## Credit Risk Probability Model for Alternative Data

### An End-to-End Implementation for Building, Deploying, and Automating a Credit Risk Model

In [None]:
# Import necessary lobraries
import sys
import os


notebook_dir = os.getcwd()  # Get current working directory (notebooks folder)
project_dir = os.path.abspath(os.path.join(notebook_dir, '..'))  # Go up one level
src_dir = os.path.join(project_dir, 'src')  # Path to scripts
sys.path.append(src_dir)

In [None]:
import pandas as pd
from data_loader import DataLoader
from data_eda import Dataprocessor
from data_processing import build_full_pipeline
from proxy_target_engineer import ProxyTargetEngineer

## Data Loading

In [None]:
#Import data
file_path = "../data/raw/data.csv"
data = DataLoader()
df = data.load_data(file_path)
df.head()

## Data Overviewing


In [None]:
# Overview Data
data_eda = Dataprocessor(df)
data_overview = data_eda.overview_data()
print(data_overview)

## Distribution of Numerical Features


In [None]:
# Visualize data distribution on numerical features
data_dist_num = data_eda.plot_numerical_distributions()
print(data_dist_num)

## Distribution of Categorical Features

In [None]:
# Visualize data distribution on categorical features
data_dist_cat = data_eda.plot_categorical_distributions()
print(data_dist_cat)

## Correlation Analysis

In [None]:
# Visualize correlation analysis
data_corr = data_eda.correlation_heatmap()
print(data_corr)

## Missing Values

In [None]:
#print out missing values
data_missing = data_eda.missing_value_summary()
print(data_missing)

## Outlier Detection using Boxplots

In [None]:
#Visualize outlier values
data_outliers = data_eda.plot_outliers()
print(data_outliers)

## Proxy Target Engineering

In [None]:
proxy = ProxyTargetEngineer(
    customer_id_col='CustomerId',
    timestamp_col='TransactionStartTime',
    amount_col='Amount'
)
rfm_labeled = proxy.engineer_target(df)
df_labeled = proxy.merge_with_main(df, rfm_labeled)

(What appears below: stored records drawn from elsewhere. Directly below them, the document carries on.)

/-- Bringing a resting strand's work to memory changes its record alone, and no store fails. -/
theorem flush_of_atRest {s : State} {src : Nat} (h : AtRest s src) :
    ∃ u, s.flush src = (u, []) ∧ OnlyStrand src s u ∧ (u.strand src).bind = (s.strand src).bind := by
  obtain ⟨hviq, -, -, hlands, hbuf, hssq, hlost, hcounters⟩ := h
  obtain ⟨u, hu⟩ : ∃ u, u = (s.updAt src Strand.stored).updAt src (fun t => t.landAll t.lands.length) := ⟨_, rfl⟩
  have hstrand : u.strand src = (s.strand src).stored := by
    have hnone : (s.strand src).stored.lands.length = 0 := (congrArg List.length hlands :)
    rw [hu, State.strand_updAt, State.strand_updAt, hnone, Strand.landAll]
  have hqueue : (u.strand src).viq = [] := by rw [hstrand]; exact hviq
  have hstop : (u.strand src).stopPart.viq = [] := by rw [Strand.stopPart, hqueue]; exact hqueue
  have hcounter : ∀ k < 3, u.writeCounter src k = u := fun k hk => writeCounter_of_stands (by rw [hstrand]; exact hcounters k hk)
  have hflush : s.flush src = (u.updAt src Strand.unload, []) := by
    simp only [State.flush, flushStores_of_none hbuf hssq hlost, ← hu]
    rw [show List.range 3 = [0, 1, 2] from rfl]
    simp only [List.foldl_cons, List.foldl_nil, hcounter 0 (by decide), hcounter 1 (by decide), hcounter 2 (by decide), hqueue,
      List.length_nil, State.retireDone, hstop, State.profileKept]
  have honly : OnlyStrand src s u := hu ▸ OnlyStrand_trans (onlyStrand_updAt s src _) (onlyStrand_updAt _ src _)
  refine ⟨_, hflush, OnlyStrand_trans honly (onlyStrand_updAt u src _), ?_⟩
  rw [State.strand_updAt, Strand.unload_of_empty hqueue, hstrand]
  rfl

/-! ## The group of a strand is saved (R119, R123) -/

/-- A strand that leaves its slot leaves its group (R119). -/
theorem vacate_spec {s : State} {src : Nat} {k : GroupKey} {g : Group} (hk : (s.strand src).group = k)
    (hgroup : look s.groups k = some g) :
    (s.vacate src).mem = s.mem ∧ ((s.vacate src).strand src).st = .unbound ∧
      (s.vacate src).group k = { g with members := g.members.erase (s.strand src).bind.ix } := by
  subst hk
  have hlook : look (s.disown src).groups ((s.disown src).strand src).group = some g := hgroup
  simp only [State.vacate, hlook, group_of_look hlook, Option.isSome_some, if_true]
  exact ⟨rfl, congrArg Strand.st (State.strand_setStrand _ _ _), State.group_setGroup _ _ _⟩

/-- A group is saved, and firmware is told (R119, R124). -/
def State.tellSaved (s : State) (k : GroupKey) (ended : BitVec 16) : State :=
  { s.setGroup k { s.group k with state := .saved } with mgmt := s.mgmt ++ [.saved k ended] }

@[simp] theorem tellSaved_mem (s : State) (k : GroupKey) (ended : BitVec 16) : (s.tellSaved k ended).mem = s.mem := rfl

@[simp] theorem tellSaved_strand (s : State) (k : GroupKey) (ended : BitVec 16) (j : Nat) : (s.tellSaved k ended).strand j = s.strand j := rfl

theorem OnlyBarriers.tellSaved {s t : State} (h : OnlyBarriers s t) (k : GroupKey) (ended : BitVec 16) :
    OnlyBarriers (s.tellSaved k ended) (t.tellSaved k ended) := (congrArg (·.tellSaved k ended) h :)

theorem OnlyBarriers.unbindBarriers (s : State) (k : GroupKey) : OnlyBarriers s (s.unbindBarriers k) := rfl

/-- The save of a group of one strand, whose stores are performed and whose image is written. -/
theorem saveGroup_one {s u w : State} {k : GroupKey} {g : Group} {ix src : Nat} (hgroup : look s.groups k = some g)
    (hmembers : g.members = [(ix, src)]) (hflush : s.flush src = (u, [])) (hsave : u.saveImage src = .ok w) :
    OnlyBarriers ((w.vacate src).tellSaved k g.ended) (s.saveGroup k) := by
  have hflushed : s.flushAll [src] = (u, none) := by
    rw [State.flushAll, hflush]
    rfl
  have hall : u.saveAll [src] = (w, false) := by
    rw [State.saveAll, hsave]
    rfl
  simp only [State.saveGroup, group_of_look hgroup, hmembers, List.map_cons, List.map_nil, hflushed, hall, List.foldl_cons, List.foldl_nil,
    Bool.false_eq_true, if_false]
  exact ((OnlyBarriers.unbindBarriers (w.vacate src) k).tellSaved k g.ended).refreshContext g.ctx

theorem groupSaved_of_settled {s : State} {k : GroupKey} {g : Group} {ix src : Nat} (hgroup : look s.groups k = some g)
    (hstate : g.state = .saving) (hmembers : g.members = [(ix, src)]) (hsettled : s.settled src = true) (hfree : s.imageHeld src = false) :
    exec (.groupSaved k) s = .next (s.saveGroup k) := by
  show execGroupSaved k s = _
  simp [execGroupSaved, group_of_look hgroup, hstate, hmembers, hsettled, hfree]

/-- What the save of a group of one resting strand leaves. -/
theorem saveGroup_spec {s w : State} {k : GroupKey} {g : Group} {src : Nat} (hgroup : look s.groups k = some g)
    (hmembers : g.members = [((s.strand src).bind.ix, src)]) (hk : (s.strand src).group = k) (hrest : AtRest s src)
    (hsave : (s.flush src).1.saveImage src = .ok w) :
    let t := s.saveGroup k
    t.mem = w.mem ∧ (t.strand src).st = .unbound ∧ look t.groups k = some { g with state := .saved, members := [] } ∧
      MgmtNote.saved k g.ended ∈ t.mgmt := by
  obtain ⟨u, hflush, ⟨hflushed, -⟩, hbind⟩ := flush_of_atRest hrest
  rw [hflush] at hsave
  have hsaved := saveGroup_one hgroup hmembers hflush hsave
  obtain ⟨honly, -⟩ := saveImage_traffic hsave
  have hwbind : (w.strand src).bind = (s.strand src).bind := (congrArg (fun v : State => (v.strand src).bind) honly :).trans hbind
  have hwk : (w.strand src).group = k := by rw [Strand.group, hwbind]; exact hk
  have hwgroup : look w.groups k = some g :=
    (congrArg (fun v : State => look v.groups k) honly :).trans ((congrArg (fun v : State => look v.groups k) hflushed :).trans hgroup)
  have hempty : g.members.erase (w.strand src).bind.ix = [] := by rw [hmembers, hwbind]; simp [Tbl.erase]
  obtain ⟨hmem, hst, hleft⟩ := vacate_spec hwk hwgroup
  rw [hempty] at hleft
  refine ⟨?_, ?_, ?_, ?_⟩
  · rw [hsaved.mem, tellSaved_mem, hmem]
  · rw [hsaved.strand, tellSaved_strand, hst]
  · rw [hsaved.groups, State.tellSaved, hleft]; exact look_setGroup _ _ _
  · rw [hsaved.mgmt]; exact List.mem_append_right _ (List.mem_singleton.mpr rfl)

/-! ## Resumption in place (R118, R120, R132, R307) -/

/-- A strand of a group goes on as it was before the halt: it waits again where it waited. -/
def Strand.ResumesAs (waiting : List Nat) (m : Nat) (t u : Strand) : Prop :=
  u.barDue = t.barDue ∧ (t.st = .halted → u.st = (if m ∈ waiting then .waiting else .running) ∧ u.pc = t.pc ∧ u.s = t.s ∧
    u.vec = t.vec ∧ u.vecHeld = false)

/-- A member of a group that resumes, by the list of strands that waited. -/
def State.resumeOne (waiting : List Nat) (s : State) (src : Nat) : State := s.resumeStrand (waiting.contains src) src

theorem resumeOne_onlyStrand (waiting : List Nat) (s : State) (src : Nat) : OnlyStrand src s (s.resumeOne waiting src) :=
  onlyStrand_updAt s src _

theorem resumeOne_resumesAs (waiting : List Nat) (s : State) (src : Nat) :
    (s.strand src).ResumesAs waiting src ((s.resumeOne waiting src).strand src) := by
  rw [State.resumeOne, State.resumeStrand, State.strand_updAt]
  by_cases hst : (s.strand src).st = .halted
  · by_cases hw : src ∈ waiting <;> simp [Strand.ResumesAs, Strand.resume, hst, hw]
  · simp [Strand.ResumesAs, Strand.resume, hst]

/-- With no arrival deferred none is made (R132). -/
theorem deferredArrivals_of_none {s : State} {l : List Nat} (h : ∀ m ∈ l, (s.strand m).barDue = none) : s.deferredArrivals l = s := by
  have hdue : l.filterMap (fun src => (s.strand src).barDue.map (fun d => (d.2, src))) = [] :=
    List.filterMap_eq_nil_iff.mpr fun m hm => by rw [h m hm]; rfl
  simp only [State.deferredArrivals, hdue, arrivalOrder, List.mergeSort_nil, List.foldl_nil]

theorem groupResume_resumes {s : State} {k : GroupKey} {g : Group} (hgroup : look s.groups k = some g) (hstate : g.state = .halted)
    (hposted : s.recordWaits k = false) (hnodup : (g.members.map Prod.snd).Nodup)
    (hdue : ∀ m ∈ g.members.map Prod.snd, (s.strand m).barDue = none) :
    exec (.groupResume k) s = .next ((g.members.map Prod.snd).foldl (State.resumeOne g.waiting)
      ((s.releaseBarriers k).setGroup k { g with state := .resident, waiting := [] })) := by
  obtain ⟨v, hv⟩ : ∃ v, v = (s.releaseBarriers k).setGroup k { g with state := .resident, waiting := [] } := ⟨_, rfl⟩
  have hnone : ∀ m ∈ g.members.map Prod.snd, (((g.members.map Prod.snd).foldl (State.resumeOne g.waiting) v).strand m).barDue = none :=
    fun m hm => by
      obtain ⟨hsame, -⟩ := foldl_strand_of_mem (resumeOne_onlyStrand g.waiting) (resumeOne_resumesAs g.waiting) hnodup hm v
      rw [hsame, hv]
      exact hdue m hm
  have hgoes : ¬(g.state ≠ .halted ∨ s.recordWaits k = true) := by simp [hstate, hposted]
  show execGroupResume k s = _
  rw [execGroupResume, group_of_look hgroup]
  refine congrArg Host.Outcome.next ((if_neg hgoes).trans ?_)
  rw [← hv]
  exact deferredArrivals_of_none hnone
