-- ==== Sys2Proof/Machine/State.lean ====
section
/-!
DEFINITION. The state of the VHT: every register, table, queue, counter and pin that the manual gives
it, grouped by chapter, and the state right after a package reset. Each field names the file and rule
that gives it. A field marked "model" is the model's own.
-/
namespace Sys2Proof.Machine

/-- A sparse memory: (address, byte) pairs with rising addresses, none equal to 0, which is what an
unlisted address reads as. -/
abbrev Mem := List Host.Cell

/-! ### Host ports and functions (02) -/

/-- A tag that is outstanding or quarantined (02_host_endpoint, R61 to R63, R465). -/
structure TagUse where
  tag : ReqTag
  fn : Fun
  use : ReadUse
  /-- PASID of the request, none for an access without one (06, R219) -/
  pasid : Option (BitVec 20)
  address : Nat
  /-- position of the request's first byte in the read it is part of -/
  offset : Nat
  /-- 0 marks a translation request that an Invalidate Request has overtaken (06, R221) -/
  bytes : Nat
  /-- pieces that have arrived, each with its position in the request -/
  pieces : List (Nat × Bytes)
  since : U64
  quarantined : Bool
  /-- its read has timed out (R62): no Invalidate Request waits for it any more (06, R221) -/
  timedOut : Bool
  deriving DecidableEq, Repr

/-- A read or translation request that waits for a tag (02_host_endpoint, R61): what it serves, its PASID, its
address, the position of its first byte and its bytes. -/
structure TagWait where
  fn : Fun
  use : ReadUse
  pasid : Option (BitVec 20)
  address : Nat
  offset : Nat
  bytes : Nat
  deriving DecidableEq, Repr

/-- One translation of an ATS cache (06_translation, R220). -/
structure AtsEntry where
  /-- function whose access obtained it -/
  fn : Fun
  pasid : BitVec 20
  address : Nat
  translated : Nat
  read : Bool
  write : Bool
  deriving DecidableEq, Repr

/-- An Invalidate Request that is held (R221): its tag and the tags of the reads issued with dropped
translations. -/
structure AtsHold where
  itag : Nat
  waits : List ReqTag
  deriving DecidableEq, Repr

/-- One host port (02_host_endpoint, R29 to R66). -/
structure PortSt where
  /-- PortLinkState (R79). Reset: DOWN. -/
  link : LinkState
  /-- PortNegotiatedWidth (R79). Reset: 0. -/
  width : Nat
  /-- PortNegotiatedSpeed (R79). Reset: GT2_5. -/
  speed : Nat
  /-- PERSTn_N asserted (R30). Reset: DESIGN CHOICE false. -/
  perst : Bool
  /-- WAKEn_N asserted (R30, R66). Reset: DESIGN CHOICE false. -/
  wake : Bool
  /-- functions whose watched source asserted WAKEn_N (R66). Reset: none. -/
  wakeOwners : List Fun
  /-- the PME_Turn_Off handshake (R65). Reset: none. -/
  turnOff : TurnOff
  /-- switched off under R65 since PERSTn_N was last deasserted (14, R425). Reset: false. -/
  switchedOff : Bool
  /-- the pins whose Assert_INTx was the last message sent (R56). Reset: none. -/
  intx : List (Fin 4)
  /-- tags in use, by rising tag (R61). Reset: none. -/
  tags : List TagUse
  /-- requests that wait for a tag, in the order in which they came (R61). Reset: none. -/
  waits : List TagWait
  /-- the function, 0 to 7, that a freed tag went to last (R61). Reset: DESIGN CHOICE 7. -/
  tagTurn : Nat
  /-- the ATS cache, most recently used first (06, R220). Reset: empty. -/
  ats : List AtsEntry
  /-- Invalidate Requests held (06, R221). Reset: none. -/
  atsHolds : List AtsHold
  /-- the context that the port's front-end served last (05, R161). Reset: DESIGN CHOICE 0. -/
  fetchTurn : CtxId
  deriving DecidableEq, Repr

/-- Port 0's own state (02_host_endpoint, R33 to R35). -/
structure Port0St where
  /-- Port0Mode: 0 FALLBACK, 1 MAIN, 2 DOWN (R79). Reset: FALLBACK. -/
  mode : Nat
  /-- a main-mode training is running (R33). Reset: false. -/
  training : Bool
  /-- Port0GroupsTrained (R79). Reset: 0. -/
  groups : U8
  /-- failed retrains in a row of each group (R35). Reset: 0. -/
  fails : List Nat
  /-- fall-back training is awaited and no traffic flows (R33, R406). Reset: true. -/
  awaiting : Bool
  /-- the nonce of the training that runs is out (13, R406). Reset: DESIGN CHOICE false. -/
  nonceOut : Bool
  /-- the last nonce that went out to the dies (13, R406). Reset: DESIGN CHOICE empty. -/
  nonce : Bytes
  /-- the main-mode training that runs is the one after a wake (14, R430). Reset: false. -/
  fromWake : Bool
  deriving DecidableEq, Repr
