/-- Descend from a checked node (R203). -/
def descend (s : State) (t : TableAt) (g h : Nat) : Nat → Bytes → Nat → Nat → Nat → WalkOut RangeEnt
  | 0, _, _, _, reads => walkMalformed reads
  | fuel + 1, b, level, high, reads =>
    if nodeLeaf b then
      match leafRange b g with
      | some r => ⟨reads, false, none, .ok r⟩
      | none => ⟨reads, false, none, .error (.fault .unmapped)⟩
    else
      let (off, lo, hi) := childFor b g high
      match readNode s t off with
      | .error e => walkStop s t (.node (level + 1) h lo hi) off reads e
      | .ok c =>
        if nodeOk c false (level + 1) lo hi t.bytes (some h) then
          descend s t g h fuel c (level + 1) hi (reads + 1)
        else walkMalformed (reads + 1)

/-- The walk of R203 to the range that covers a granule. -/
def walkTable (s : State) (t : TableAt) (g : Nat) : WalkOut RangeEnt :=
  match readNode s t t.root with
  | .error e => walkStop s t .anchor t.root 0 e
  | .ok a =>
    if nodeRedirect a = 0 then
      if nodeOk a true 0 0 (2 ^ 45) t.bytes none then
        descend s t g (nodeHeight a) 5 a 0 (2 ^ 45) 1
      else walkMalformed 1
    else if redirectOk a t.root t.bytes then
      match readNode s t (nodeRedirect a) with
      | .error e => walkStop s t .root (nodeRedirect a) 1 e
      | .ok b =>
        if nodeOk b false 0 0 (2 ^ 45) t.bytes none then
          descend s t g (nodeHeight b) 5 b 0 (2 ^ 45) 2
        else walkMalformed 2
    else walkMalformed 1

/-! ### Whose table (R185, R259) -/

/-- The owner of a translation: its function, table, PASID, whether it is a fixed-schedule context, and a
window's permission set. -/
structure Asker where
  fn : Fun
  table : U64
  root : Nat
  pasid : BitVec 20
  fixed : Bool
  window : Option (Bool × Bool × Bool)
  deriving DecidableEq, Repr

def win? (s : State) (w : WindowId) : Option Win := (s.win.table.find? fun e => e.1 == w).map (·.2)

def asker (s : State) (who : Who) : Option Asker :=
  match who with
  | .ctx c => (ctx? s c).map fun x => ⟨x.fn, x.rangeTable, x.rootOffset, x.pasid, x.fixed.isSome, none⟩
  | .win w => (win? s w).map fun x =>
      ⟨x.owner, x.table, x.root, 0, false, some (x.read, x.write, x.atomic)⟩

/-- Placement of the range table of an asker: the context record holds it from creation on (R187). -/
def tableAt (s : State) (a : Asker) : Option TableAt :=
  (s.obj.objs.find? fun o => objHandle o == a.table).map fun o => ⟨o.base, o.bytes, a.root⟩

/-- Bank of the range store for an asker (R201, R259). -/
def bankOf (s : State) (who : Who) : Nat :=
  match who with
  | .ctx c => c.toNat % max 1 s.trans.bankCount
  | .win w => w.toNat % max 1 s.trans.bankCount

/-! ### Target checks (R194, R195, R198, R204) -/

/-- Extent of a function: base and bytes (R195). -/
def extentOf (s : State) (g : Fun) : Nat × Nat :=
  match s.pool.extents.find? fun e => e.fn == g.val with
  | some e => (e.base, e.bytes)
  | none => (0, 0)

/-- Effective permissions of an OBJECT target for a function: READ, WRITE, ATOMIC; none when the function
has no right (R198, R204). -/
def objRights (o : MemObj) (g : Fun) : Option (Bool × Bool × Bool) :=
  let base :=
    if o.owner == g then some (true, true, true)
    else match grantOf o g with
      | some .read => some (true, false, false)
      | some .readWrite => some (true, true, true)
      | some .signal => some (true, false, true)
      | none => none
  if o.fence then base.map fun x => (x.1, false, x.2.2) else base

/-- The range-store entry that a range gives, or the fault of its target (R204). -/
def checkTarget (s : State) (who : Who) (a : Asker) (r : RangeEnt) : Except TOut REntry :=
  let bytes := 4096 * r.len
  let e : REntry :=
    { id := s.trans.nextEntry, who := who, start := r.start, len := r.len, ttype := r.ttype,
      sharedRo := r.sharedRo, coherent := r.coherent, table := a.table, root := a.root, base := r.base,
      pasid := if r.aux.testBit 20 then BitVec.ofNat 20 r.aux else a.pasid,
      object := none, viaGrant := none, fenceObj := false, effR := r.read, effW := r.write,
      effA := r.atomic, referenced := true, locked := false }
  match r.ttype with
  | 0 => .ok { e with effR := false, effW := false, effA := false }
  | 1 =>
    let (xb, xn) := extentOf s a.fn
    if xn < r.base + bytes then .error (.fault .targetOutOfBounds)
    else .ok { e with base := xb + r.base }
  | 2 =>
    if a.window.isSome then .ok e
    else if 2 ^ 64 < r.base + bytes then .error (.fault .targetOutOfBounds)
    else if !(getFn s a.fn).cfg.pasidEnable then .error (.fault .pasidDisabled)
    else .ok { e with effA := false }
  | 3 =>
    if a.window.isNone && 2 ^ 36 < r.base % 2 ^ 36 + bytes then .error (.fault .targetOutOfBounds) else .ok e
  | _ =>
    match liveObj s r.aux with
    | none => .error (.fault .staleTarget)
    | some o =>
      match objRights o a.fn with
      | none => .error (.fault .noTargetRight)
      | some (er, ew, ea) =>
        if o.bytes < r.base + bytes then .error (.fault .targetOutOfBounds)
        else .ok { e with
          base := o.base + r.base, object := some o.slot,
          viaGrant := if o.owner == a.fn then none else some a.fn, fenceObj := o.fence,
          effR := r.read && er, effW := r.write && ew, effA := r.atomic && ea }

## Define target and raw features

In [None]:
# --- Step 2: Define target and raw features ---
y = df_labeled['is_high_risk']
X_raw = df_labeled.copy()

## Build pipeline to transform data

In [None]:
pipeline = build_full_pipeline(
    numeric_features=['transaction_count', 'total_amount', 'avg_amount', 'std_amount'],
    categorical_features=['month', 'hour'],
    timestamp_col='TransactionStartTime',
    amount_col='Amount',
    customer_id_col='CustomerId'
)
X_processed = pipeline.fit_transform(X_raw)

In [None]:
print(X_processed)

## Save Data

In [None]:
# --- Step 4: Save processed data ---
y.to_csv("../data/processed/data_targeted.csv", index=False)
pd.DataFrame(X_processed).to_csv("../data/processed/data_labeled.csv", index=False)